One tradition that captures the mystery of mid-winter celebration and is included in many Christmas Revels performances is the Abbots Bromley Horn Dance. This age-old procession of ten figures is still enacted each September in Abbots Bromley in Staffordshire, England.
In the long-standing local ritual of Abbots Bromley dancing, six men carry sets of caribou horns, followed by a hobby horse, a man dressed as a woman, a boy with a bow and arrow, and a fool who periodically dings a small triangle. The archetypal characters who follow the horn dancers were likely actors in a play that has since been lost and the dance perhaps a part of the dramatic action. Lines of five dancers each approach, retire, cross, and repeat, with some clashing of the horns. The style is sprightly, using many different tunes (including “Yankee Doodle”)
In contrasting style, the Revels tradition uses what Abbots Bromley locals call “The Old Tune” a haunting melody first notated in the 1850s by an Abbots Bromley resident, William Robinson, who said it was old in his time. Revels founder, Jack Langstaff, first saw the dance performed outdoors at twilight in a wooded setting – the dancers appeared, made their serpentine figures, and then disappeared in a way that suggested a never-ending flow of ritual mystery that resonated with his concept of Revels.
When not being used for the dance, the horns in Abbots Bromley (recently carbon-dated to 1065) hang on the walls of the local church. At least one historian of the dance has identified them with an 11th-century monk named Wulfric, counselor to King Ethelred and founder of a Benedictine Abbey on whose land the village was founded in 1004. He speculates that the horns were from caribou brought in by Vikings, possibly the same Vikings against whom Wulfric defended Mercia in 1010. Nothing is known of the dance at that period, or even if there was such a dance at that time.
The earliest reference in writing appeared in 1686, when Dr.
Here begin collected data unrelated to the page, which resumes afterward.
/-- R134: the three interrupt keys assert `ef4_n`; then the status is rendered (R148). That the getters of the status
answer like any other command, and leave GET_DATA's response and `last_st` 0, is log entry 19. -/
def Obligations.InterruptKeysAssertEf4 : Prop :=
  ∀ s : State, Ready s → ∀ i ∈ [Instr.keyIrqI, .keyIrqNewline, .keyIrqSpace],
    ∃ e, Calm e ∧ exec i s = .next (rendered (answered (withBus s ((busOf s).setEf4 true)) e 0 0x00#8))

/-- R135: a digit key shifts its nibble into `data`, which it reads by GET_DATA (D32); then the status is rendered (R148).
That these getters answer like any other command, and the last leaves its response and `last_st` 0, is log entry 19. -/
def Obligations.HexKeysShiftInTheirNibble : Prop :=
  ∀ s : State, Ready s → ∀ n : Fin 16,
    ∃ e, Calm e ∧
      let asked := answered s e 0 s.data
      exec (hexKeyOf n) s = .next (rendered (answered
        (withBus asked ((busOf asked).putA (BitVec.ofNat 8 (s.data.toNat * 16 + n.val)))) e 0 0x00#8))

/-- R150 property 6: after any digits the byte is the last two. -/
def Obligations.HexDigitsLeaveTheLastTwo : Prop :=
  ∀ (s : State) (before : List (Fin 16)) (a b : Fin 16), Ready s →
    (runAll ((before ++ [a, b]).map hexKeyOf) s).map (·.data) = some (BitVec.ofNat 8 (a.val * 16 + b.val))

/-- R136 to R139: the four mode keys; then the status is rendered (R148). That the getters of the status answer like any
other command, and leave GET_DATA's response and `last_st` 0, is log entry 19. -/
def Obligations.ModeKeysSetTheirMode : Prop :=
  ∀ s : State, Ready s →
    ∀ p ∈ [(Instr.keyL, 0x00#8), (.keyR, 0x10#8), (.keyG, 0x18#8), (.keyW, 0x08#8)],
      ∃ e, Calm e ∧ exec p.1 s = .next (rendered (answered (withBus s ((busOf s).setMode p.2)) e 0 0x00#8))

/-- R140: the protect key negates `mem_protect`, which it reads by GET_MP (D32); then the status is rendered (R148). That
these getters answer like any other command, and the last leaves its response and `last_st` 0, is log entry 19. -/
def Obligations.ProtectKeyNegatesMemProtect : Prop :=
  ∀ s : State, Ready s →
    ∃ e, Calm e ∧
      let asked := answered s e 0 (if s.ctl.getLsbD 0 then 0x01#8 else 0x00#8)
      exec .keyP s =
        .next (rendered (answered (withBus asked ((busOf asked).setMp (!s.ctl.getLsbD 0))) e 0 0x00#8))

/-- R141, R142: the two bootstrap keys run LOAD_MONITOR and RUN_MONITOR, then the status is rendered (R148). That the
getters of the status answer like any other command, and leave GET_DATA's response and `last_st` 0, is log entry 19; that
no image is open after KEY_Z is log entry 21. -/
def Obligations.BootstrapKeysRunTheirSequence : Prop :=
  ∀ s : State, Ready s →
    (∃ e, Calm e ∧ exec .keyZ s = .next (rendered (answered
      { withBus s ((busOf s).loadMonitor s.images) with handle := none } e 0 0x00#8))) ∧
    (∃ e, Calm e ∧ exec .keyM s = .next (rendered (answered (withBus s (busOf s).runMonitor) e 0 0x00#8)))

/-- R144: the character on port A first, then the strobe, two commands; then the status is rendered (R148). That the
getters of the status answer like any other command, and leave GET_DATA's response and `last_st` 0, is log entry 19. -/
def Obligations.CharacterKeyWritesDataThenStrobe : Prop :=
  ∀ (s : State) (c : Byte), Ready s →
    ∃ e, Calm e ∧
      let sent := answered (withBus s ((busOf s).putA c)) e 0 0x00#8
      exec (.keyChar c) s = .next (rendered (answered (withBus sent ((busOf sent).setStb true)) e 0 0x00#8))

/-! The release event. -/

/-- R146: REL writes `ef4_n` false, then `stb_n` false, always both. That it has written both before the next input is the
model's choice for this input (log entry 22). -/
def Obligations.ReleaseDeassertsBothLines : Prop :=
  ∀ s : State, s.run = .idle ∨ s.run = .busy → s.cfg = Params.decided → Reliable s.env →
    s.relPending = 0 → s.rel = none →
    ∃ e, Reliable e ∧ e.sched = s.env.sched ∧
      exec .release s = .next
        { s with env := e, ctl := s.ctl ||| 0x06#8, periph := { s.periph with portB := s.ctl ||| 0x06#8 },
                 trace := s.trace ++ [.write .rel .portB (s.ctl ||| 0x04#8), .write .rel .portB (s.ctl ||| 0x06#8)] }

/-- R146, R35: every event delivered is handled once, each with its two writes, under either atomicity. That none is left
pending at the next input is the model's choice for this input (log entry 22): the two rules set no bound. -/
def Obligations.EveryPendingReleaseIsHandledOnce : Prop :=
  ∀ s : State, s.run = .idle → s.cfg.rmwSource = .mirror → Reliable s.env → s.rel = none →
    ∃ t es, exec .release s = .next t ∧ t.run = .idle ∧ t.relPending = 0 ∧ t.rel = none ∧
      t.ctl = s.ctl ||| 0x06#8 ∧ t.periph.portB = s.ctl ||| 0x06#8 ∧
      t.trace = s.trace ++ es ∧ es.length = 2 * (s.relPending + 1) ∧
      (∀ x ∈ es, ∃ v, x = .write .rel .portB v)

/-- R146: REL never changes the mode, `mem_protect` or bits 7:5, nor any register of SEQ's or the host's, whatever
fails. That it leaves `last_st` when it faults is read from R31 (log entry 17). -/
def Obligations.ReleaseLeavesEverythingElse : Prop :=
  ∀ s t : State, s.cfg = Params.decided → exec .release s = .next t →
    t.ctl &&& 0xF9#8 = s.ctl &&& 0xF9#8 ∧ t.data = s.data ∧ t.seqPc = s.seqPc ∧ t.lastSt = s.lastSt ∧
    t.freshA = s.freshA ∧ t.freshB = s.freshB ∧ t.handle = s.handle ∧ t.imode = s.imode ∧ t.inputs = s.inputs ∧
    t.status = s.status ∧ t.images = s.images ∧ t.cfg = s.cfg ∧ t.free = s.free ∧
    t.periph.portA = s.periph.portA ∧ t.periph.dirA = s.periph.dirA ∧ t.periph.dirB = s.periph.dirB

/-- R204: a release handled during the hold of a pulse deasserts the line early, and SEQ goes on as if it had not. -/
def Obligations.ReleaseDuringTheHoldCutsThePulseShort : Prop :=
  ∀ s : State, s.run = .idle → s.cfg = Params.decided → s.relPending = 0 → s.rel = none →
    s.env = ⟨[], [], [⟨false, 0, 0⟩, ⟨false, 0, 0⟩, ⟨false, 1, 2⟩]⟩ →
    exec .pulse s = .next (answered
      { s with ctl := s.ctl ||| 0x06#8, periph := { s.periph with portB := s.ctl ||| 0x06#8 },
               trace := s.trace ++
                 [wB (s.ctl &&& 0xFB#8), .holdBegin 5,
                  .write .rel .portB (s.ctl ||| 0x04#8), .write .rel .portB (s.ctl ||| 0x06#8),
                  .holdEnd, wB (s.ctl ||| 0x06#8)] } ⟨[], [], []⟩ 0 0x00#8)

/-- R57, R172 with `RMW_ATOMIC = true`: however REL interleaves, at the two points of the command (log entry 2), the four
setters complete, and no update is lost: REL takes as many steps at each point as the slot lets it and it has to do, each
deasserts its own line on the byte it finds and changes no other bit, and so does the setter with its field between the
points; `ctl`, port B and the record are exactly that. What follows of it, in short: every bit of `ctl` outside the two
lines is as before but for the field set; a line the setter does not write that was deasserted stays so, and an event that
REL has finished by the end, pending before, half handled before or arrived inside, has deasserted it; a line set to false
is deasserted at the end, and a line set to true is asserted unless REL has written it since. -/
def Obligations.AtomicSettersLoseNoUpdate : Prop :=
  ∀ s : State, s.run = .idle → s.cfg = Params.decided → Reliable s.env → NoKill s.env →
    -- the slots of the two points; past the end of the list nothing happens there
    let slot (n : Nat) : Slot := s.env.sched[n]?.getD ⟨false, 0, 0⟩
    -- REL's steps at each, and the lines they write
    let n1 := min (slot 0).relSteps (relWork s + 2 * (slot 0).arrivals)
    let n2 := min (slot 1).relSteps (relWork s + 2 * (slot 0).arrivals - n1 + 2 * (slot 1).arrivals)
    let first := (relLines (relLine s) (n1 + n2)).take n1
    let second := (relLines (relLine s) (n1 + n2)).drop n1
    -- the events not begun by the start of the command, those that arrive inside among them
    let events := s.relPending + ((s.env.sched.take 2).map Slot.arrivals).sum
    -- the events not finished by its end
    let left (t : State) : Nat := t.relPending + (if t.rel = none then 0 else 1)
    -- the setter writes the byte `set c` on finding `c`; it does not write the lines `mask`
    let good (set : Byte → Byte) (mask : Byte) (t : State) : Prop :=
      t.run = .idle ∧ t.resp = some ⟨0, 0x00#8⟩ ∧ t.env.sched = s.env.sched.drop 2 ∧
      (let new := set (first.foldl deassert s.ctl)
       t.ctl = second.foldl deassert new ∧ t.periph.portB = t.ctl ∧
       t.trace = s.trace ++ (relWrites s.ctl first ++ wB new :: relWrites new second ++ [.resp ⟨0, 0x00#8⟩])) ∧
      (s.ctl ||| t.ctl) &&& mask = t.ctl &&& mask ∧
      (left t < events + (if s.rel.map RelPos.line = some .ef4 then 1 else 0) → t.ctl &&& mask = mask) ∧
      (left t < events + (if s.rel = none then 0 else 1) → t.ctl &&& (mask &&& 0x02#8) = mask &&& 0x02#8)
    (∀ m ∈ [0x00#8, 0x08#8, 0x10#8, 0x18#8], ∃ t, exec (.setMode m) s = .next t ∧
      good (fun c => (c &&& 0xE7#8) ||| m) 0x06#8 t ∧ t.ctl &&& 0xF9#8 = (s.ctl &&& 0xE1#8) ||| m) ∧
    (∀ v : Bool, ∃ t, exec (.setMp v) s = .next t ∧
      good (fun c => if v then c ||| 0x01#8 else c &&& 0xFE#8) 0x06#8 t ∧
      t.ctl &&& 0xF9#8 = (s.ctl &&& 0xF8#8) ||| (if v then 0x01#8 else 0x00#8)) ∧
    (∀ v : Bool, ∃ t, exec (.setEf4 v) s = .next t ∧
      good (fun c => if v then c &&& 0xFB#8 else c ||| 0x04#8) 0x02#8 t ∧ t.ctl &&& 0xF9#8 = s.ctl &&& 0xF9#8 ∧
      (v = false → decEf4 t.ctl = false) ∧ (v = true → .ef4 ∉ second → decEf4 t.ctl = true)) ∧
    (∀ v : Bool, ∃ t, exec (.setStb v) s = .next t ∧
      good (fun c => if v then c &&& 0xFD#8 else c ||| 0x02#8) 0x04#8 t ∧ t.ctl &&& 0xF9#8 = s.ctl &&& 0xF9#8 ∧
      (v = false → decStb t.ctl = false) ∧ (v = true → .stb ∉ second → decStb t.ctl = true))

/-- R57, R205 with `RMW_ATOMIC = false`: a run in which a release handled inside SET_MODE RESET is undone by it. -/
def Obligations.SplitSettersCanLoseAnUpdate : Prop :=
  ∃ s t : State, s.run = .idle ∧ s.cfg = ⟨.mirror, false⟩ ∧ Reliable s.env ∧ NoKill s.env ∧ s.ctl = 0x1A#8 ∧ Coherent s ∧
    exec (.setMode 0x10#8) s = .next t ∧ t.run = .idle ∧ t.relPending = 0 ∧ t.rel = none ∧ t.ctl = 0x12#8 ∧
    t.trace = s.trace ++ [.write .rel .portB 0x1E#8, wB 0x12#8, .write .rel .portB 0x12#8, .resp ⟨0, 0x00#8⟩]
Robert Plot, in A Natural History of Staffordshire, described a dance he called “the hobby horse dance,” involving six sets of caribou horns and a hobby horse. At that time, the dance was done at Christmas.
Since the 19th century, the dance has been performed on the Monday after the first Sunday after September 4th, for reasons no one quite knows. It is an all-day affair performed to several lively tunes with local processions in town and travel to outlying areas. There is much food, drink, singing, and general social merriment throughout the day, and the horns are then retired to the church to wait another year.